How ground reaction forces impact your hikes, runs, and joints
By Trey Nichols
Imagine that you’ve got a pea-sized pebble in your shoe as you’re out on a walk or a hike. Not real comfortable, is it? Now imagine that you’re running or stepping off a big rock with your pack on with that same pebble in your shoe. Now it’s even more uncomfortable! Thankfully, we can easily remedy this problem by taking the pebble out of our shoe.
If you’re a runner, hiker or backpacker, you’ve maybe been in a conversation that brought up ground reaction forces (GRF). If you’re like most people who haven’t heard of GRFs and just smiled and nodded your head or changed the subject, you’ll appreciate getting the rundown on GRFs for that next conversation or that next run or hike.
So, what is a GRF? GRF is the force exerted by the ground on a body in contact with it. GRF is right in step with Newton’s third law of motion—for every action, there is an equal and opposite reaction. In layman’s terms, think of it like this: if your muscles aren’t strong enough to counter the GRF and carry you to that next step, something is going to give. GRF can be up to 2 to 7 times your body weight! In the most extreme sense, your leg may buckle like you just jumped off a high fence. In the more common case, your knee, foot, ankle or hip may get a little extra stress placed on them that could lead to pain or an injury or decreased performance if left unaddressed.

Just like you can take the pebble out of your shoe, there’s plenty that you can do to counter the GRF on your next run or hike. First things first, you want to make sure that you have the adequate strength to support the activity. There’s a really simple way to test it. Watch your knee as you’re running or stepping up or down on a trail. Does your knee move inward toward your other knee? Or does it stay in line over your second and third toe? If your knee is moving inward, that is often a sign that you are putting more load on it than it can efficiently handle.

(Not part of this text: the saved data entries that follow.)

-- ==== Sys2Proof/Machine/Step.lean ====
section
/-!
DEFINITION. One step: the command at the front of the queue runs; on an empty queue the reference clock
advances by 1 ns, and campus time with it (log 2).
-/

namespace Sys2Proof.Machine

/-- The machine with the command that a table word spells put at the front of its queue. -/
def State.withFetchWord (s : State) (nbits w : Nat) : State :=
  match Sys2Proof.decodeTableWord nbits w with
  | some i => { s with pending := i :: s.pending }
  | none => s

/-- One step of the block. -/
def step (s : State) : Host.Outcome State Fault Refusal :=
  match s.pending with
  | [] => .next { s with dev := advanceTo s.dev (s.dev.clock + 1) }
  | i :: rest => exec i { s with pending := rest }

end Sys2Proof.Machine
end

Before you try to buy Forrest Gump’s leg braces, let’s look into how you remedy GRF when you’re running, hiking or backpacking. First, get stronger. A great place to start is with functional movements like squats, lunges, and hip hinges. While you’re not going to squat seven times your body weight, the stronger you are with these movements, the better support your body is going to have while you’re doing those outdoor activities. Runners—in addition to strength training, you’ll want to pay attention to plyometric movements. Some of our favorite plyometric exercises are box jumps, jump rope, jumping lunges, and lateral step-ups (for speed).
The better you understand and combat GRFs, the better you will enjoy all of your summer adventures and activities after a couple of months, as well as in the years to follow! The stronger you are today, the more you’re going to enjoy tomorrow.
Trey Nichols is a physical therapist at NW Movement Co., where he helps runners, hikers, and backpackers with customized approaches to address pain issues and maximize their activities. This summer, Nichols will be taking his boys for the first time to the Alpine Lakes Wilderness Area, where he and his wife used to guide Peak 7 backpacking trips.